BACKGROUND AND PURPOSE: As endovascular thrombectomy (EVT) is time-dependent, it is crucial to refer patients promptly. Current referral modes include Mothership (MS), Drip and Ship (DS) and Drive the Doctor (DD). The purpose of this study was to investigate the influences of different referral modes on the clinical outcomes of patients with acute ischemic stroke after EVT. METHODS: A total of 349 patients from 15 hospitals between April 2017 and March 2020 were enrolled.
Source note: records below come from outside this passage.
-- ==== Sys2Proof/Decode.lean ====
section
/-! DEFINITION. The decoder, written BY FIELDS from rules R103 to R111 and R116, and after it the encoder, written one
constructor at a time from the 16 x 16 grid of rule R120 and the extended opcodes of rules R240 to R261: the two are
written from two presentations of the tables, so their agreement checks both. -/

namespace Sys2Proof

/-! ## Fields (rule R103) -/

/-- `x`, bits 7:6: the major group. -/
def fieldX (op : Byte) : BitVec 2 := op.extractLsb' 6 2

/-- `y`, bits 5:3. -/
def fieldY (op : Byte) : BitVec 3 := op.extractLsb' 3 3

/-- `z`, bits 2:0. -/
def fieldZ (op : Byte) : BitVec 3 := op.extractLsb' 0 3

/-- `p`, bits 5:4, that is `y[2:1]`. -/
def fieldP (y : BitVec 3) : BitVec 2 := y.extractLsb' 1 2

/-- `q`, bit 3, that is `y[0]`. -/
def fieldQ (y : BitVec 3) : Bool := y.getLsbD 0

/-- `r`, the 3-bit register field (rule R104): `none` is value 6, the memory byte at `HL`. -/
def operandOf (v : BitVec 3) : Option Reg8 :=
  match v with
  | 0 => some .B
  | 1 => some .C
  | 2 => some .D
  | 3 => some .E
  | 4 => some .H
  | 5 => some .L
  | 6 => none
  | _ => some .A

/-- `rp[p]` (rule R105). -/
def pairOf (p : BitVec 2) : Pair :=
  match p with
  | 0 => .BC
  | 1 => .DE
  | 2 => .HL
  | _ => .SP

/-- `rp2[p]` (rule R105). -/
def stackPairOf (p : BitVec 2) : StackPair :=
  match p with
  | 0 => .BC
  | 1 => .DE
  | 2 => .HL
  | _ => .AF

/-- `cc`, in `y[1:0]` (rule R106). -/
def condOf (y : BitVec 3) : Cond :=
  match y.extractLsb' 0 2 with
  | 0 => .NZ
  | 1 => .Z
  | 2 => .NC
  | _ => .C

/-- `alu[y]` (rule R107). -/
def aluOf (y : BitVec 3) : AluOp :=
  match y with
  | 0 => .ADD
  | 1 => .ADC
  | 2 => .SUB
  | 3 => .SBC
  | 4 => .AND
  | 5 => .XOR
  | 6 => .OR
  | _ => .CP

/-- `rot[y]` (rule R107). -/
def rotOf (y : BitVec 3) : RotOp :=
  match y with
  | 0 => .RLC
  | 1 => .RRC
  | 2 => .RL
  | 3 => .RR
  | 4 => .SLA
  | 5 => .SRA
  | 6 => .SWAP
  | _ => .SRL

/-- A bit number or restart number in `y` (rules R108, R280). -/
def octOf (y : BitVec 3) : Oct :=
  match y with
  | 0 => .o0
  | 1 => .o1
  | 2 => .o2
  | 3 => .o3
  | 4 => .o4
  | 5 => .o5
  | 6 => .o6
  | _ => .o7

/-! ## The base table by fields (rule R110)

`n` is the first operand byte (`n` or `e`), `nn` the 16-bit immediate; an entry that declares fewer operands ignores
them. -/

/-- The block `x = 0`. -/
def decodeX0 (y z : BitVec 3) (n : Byte) (nn : Word) : Instr :=
  match z with
  | 0 =>
    match y with
    | 0 => .nop
    | 1 => .ld_atnn_SP nn
    | 2 => .stop n
    | 3 => .jr_e n
    | _ => .jrCond (condOf y) n
  | 1 => if fieldQ y then .addHL (pairOf (fieldP y)) else .ldPair (pairOf (fieldP y)) nn
  | 2 =>
    match y with
    | 0 => .ld_atBC_A
    | 1 => .ld_A_atBC
    | 2 => .ld_atDE_A
    | 3 => .ld_A_atDE
    | 4 => .ld_atHLinc_A
    | 5 => .ld_A_atHLinc
    | 6 => .ld_atHLdec_A
    | _ => .ld_A_atHLdec
  | 3 => if fieldQ y then .decPair (pairOf (fieldP y)) else .incPair (pairOf (fieldP y))
  | 4 =>
    match operandOf y with
    | some r => .inc r
    | none => .inc_atHL
  | 5 =>
    match operandOf y with
    | some r => .dec r
    | none => .dec_atHL
  | 6 =>
    match operandOf y with
    | some r => .ldImm r n
    | none => .ld_atHL_n n
  | _ =>
    match y with
    | 0 => .rlca
    | 1 => .rrca
    | 2 => .rla
    | 3 => .rra
    | 4 => .daa
    | 5 => .cpl
    | 6 => .scf
    | _ => .ccf

/-- The block `x = 1`: loads, with `HALT` where both operands would be `(HL)`. -/
def decodeX1 (y z : BitVec 3) : Instr :=
  match operandOf y, operandOf z with
  | some d, some s => .ld d s
  | some d, none => .ldFromHL d
  | none, some s => .ldToHL s
  | none, none => .halt

/-- The block `x = 2`: the accumulator operations. -/
def decodeX2 (y z : BitVec 3) : Instr :=
  match operandOf z with
  | some s => .alu (aluOf y) s
  | none => .aluHL (aluOf y)

/-- The block `x = 3`, the prefix byte (`z = 3`, `y = 1`) included. -/
def decodeX3 (y z : BitVec 3) (n : Byte) (nn : Word) : Instr :=
  match z with
  | 0 =>
    match y with
    | 4 => .ldh_atn_A n
    | 5 => .add_SP_e n
    | 6 => .ldh_A_atn n
    | 7 => .ld_HL_SP_e n
    | _ => .retCond (condOf y)
  | 1 =>
    match y with
    | 1 => .ret
    | 3 => .reti
    | 5 => .jp_HL
    | 7 => .ld_SP_HL
    | _ => .pop (stackPairOf (fieldP y))
  | 2 =>
    match y with
    | 4 => .ld_atC_A
    | 5 => .ld_atnn_A nn
    | 6 => .ld_A_atC
    | 7 => .ld_A_atnn nn
    | _ => .jpCond (condOf y) nn
  | 3 =>
    match y with
    | 0 => .jp_nn nn
    | 1 => .prefixCb
    | 2 => .illegal_D3
    | 3 => .illegal_DB
    | 4 => .illegal_E3
    | 5 => .illegal_EB
    | 6 => .di
    | _ => .ei
  | 4 =>
    match y with
    | 4 => .illegal_E4
    | 5 => .illegal_EC
    | 6 => .illegal_F4
    | 7 => .illegal_FC
    | _ => .callCond (condOf y) nn
  | 5 =>
    match y with
    | 1 => .call_nn nn
    | 3 => .illegal_DD
    | 5 => .illegal_ED
    | 7 => .illegal_FD
    | _ => .push (stackPairOf (fieldP y))
  | 6 => .aluImm (aluOf y) n
  | _ => .rst (octOf y)

/-- `BASE[op]` with its operands filled in (rule R110). -/
def decodeBase (op n : Byte) (nn : Word) : Instr :=
  match fieldX op with
  | 0 => decodeX0 (fieldY op) (fieldZ op) n nn
  | 1 => decodeX1 (fieldY op) (fieldZ op)
  | 2 => decodeX2 (fieldY op) (fieldZ op)
  | _ => decodeX3 (fieldY op) (fieldZ op) n nn

/-! ## The extended table by fields (rule R111) -/

/-- `EXT[op2]`: every one of the 256 values is defined. -/
def decodeExt (op2 : Byte) : Instr :=
  match fieldX op2, operandOf (fieldZ op2) with
  | 0, some r => .rot (rotOf (fieldY op2)) r
  | 0, none => .rotHL (rotOf (fieldY op2))
  | 1, some r => .bit (octOf (fieldY op2)) r
  | 1, none => .bitHL (octOf (fieldY op2))
  | 2, some r => .res (octOf (fieldY op2)) r
  | 2, none => .resHL (octOf (fieldY op2))
  | _, some r => .set (octOf (fieldY op2)) r
  | _, none => .setHL (octOf (fieldY op2))

/-! ## Lengths and the decoder (rules R100, R101, R102, R116) -/

/-- The "fixed 'extended-operation' prefix" (rule R102). -/
def prefixByte : Byte := 0xCB

/-- The operand length of `BASE[op]` (rule R116). -/
def operandLength (op : Byte) : Nat :=
  let y := fieldY op
  match fieldX op, fieldZ op with
  | 0, 0 => if y = 0 then 0 else if y = 1 then 2 else 1
  | 0, 1 => if fieldQ y then 0 else 2
  | 0, 6 => 1
  | 3, 0 => if 4 ≤ y.toNat then 1 else 0
  | 3, 2 => if y = 4 ∨ y = 6 then 0 else 2
  | 3, 3 => if y = 0 then 2 else 0
  | 3, 4 => if y.toNat ≤ 3 then 2 else 0
  | 3, 5 => if y = 1 then 2 else 0
  | 3, 6 => 1
  | _, _ => 0

/-- The length of an instruction, told from its first byte alone (rule R116). -/
def instrLength (op : Byte) : Nat := if op = prefixByte then 2 else 1 + operandLength op

/-- Why a byte string does not decode: it ends before the instruction does. Every complete byte string decodes (an
illegal opcode decodes to its `illegal_XX`). -/
inductive DecodeError where
  /-- There is no byte at all. -/
  | noByte
  /-- The string ends inside the instruction that starts with this opcode. -/
  | truncated (op : Byte)
  deriving DecidableEq, Repr

/-- The decoder: the instruction at the head of a byte string and the bytes after it (rule R101). The byte after the
prefix is always an extended opcode, including when it is itself the prefix byte (rule R102). -/
def decode : List Byte → Except DecodeError (Instr × List Byte)
  | [] => .error .noByte
  | op :: rest =>
    if op = prefixByte then
      match rest with
      | op2 :: rest => .ok (decodeExt op2, rest)
      | [] => .error (.truncated op)
    else
      match operandLength op, rest with
      | 0, rest => .ok (decodeBase op 0 0, rest)
      | 1, n :: rest => .ok (decodeBase op n 0, rest)
      | 2, lo :: hi :: rest => .ok (decodeBase op lo (hi ++ lo), rest)
      | _, _ => .error (.truncated op)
The primary outcomes include poor outcome (modified Rankin Scale score of 3 to 6), symptomatic intracranial hemorrhage transformation (sICH), mortality and cost. Regression analysis was used to assess the association of referral modes with poor outcome, sICH, mortality and cost in acute ischemic stroke patients.

RESULTS: Among the 349 patients, 83 were in DD group (23.78%), 85 in MS group (24.36%) and 181 in DS group (51.86%). There were statistically significant differences in intravenous thrombolysis, onset-to-door time, onset-to-puncture time, puncture-to-recanalization time, door-to-puncture time, door-to-recanalization time, and cost among the DD, MS, and DS groups (59.04% vs 35.29% vs 33.15%, P<0.001; 90 vs 166 vs 170 minutes, P<0.001; 230 vs 270 vs 270 minutes, P<0.001; 82 vs 54 vs 51 minutes, P<0.001; 110 vs 85 vs 96 minutes, P=0.004; 210 vs 146 vs 150 minutes, P<0.001; 64258 vs 80041 vs 70750 Chinese Yuan, P=0.018). In terms of sICH, mortality and poor outcome, there was no significant difference among the DD, MS, and DS groups (22.89% vs 18.82% vs 19.34%, P=0.758; 24.10% vs 24.71% vs 29.83%, P=0.521; 64.47% vs 64.71% vs 68.51%, P=0.827). The results of multiple regression analysis indicated that there was no independent correlation between different referral modes regarding sICH (ORMS: 0.50, 95%CI: 0.18, 1.38, P=0.1830; ORDS: 0.47, 95%CI: 0.19, 1.16, P=0.1000), mortality (ORMS: 0.56, 95%CI: 0.19, 1.67, P=0.2993; ORDS: 0.65, 95%CI: 0.25, 1.69, P=0.3744) and poor outcome (ORMS: 0.61, 95%CI: 0.25, 1.47, P=0.2705; ORDS: 0.53, 95%CI: 0.24, 1.18, P=0.1223). However, there was a correlation between MS group and cost (β=30449.73, 95%CI: 11022.18, 49877.29; P=0.0023). The multiple regression analysis on patients finally admitted in comprehensive stroke center (MS+DS) versus patients finally admitted in primary stroke center (DD) showed that DD mode was independently associated with lower costs (β=-19438.86, 95%CI: -35977.79, -2899.94; P=0.0219).

CONCLUSION: There was no independent correlation between three referral modes and sICH, mortality, poor outcome correspondingly. Different referral modes can be implemented in clinical practice according to the situations encountered. Compared to MS and DS modes, DD mode is more economical.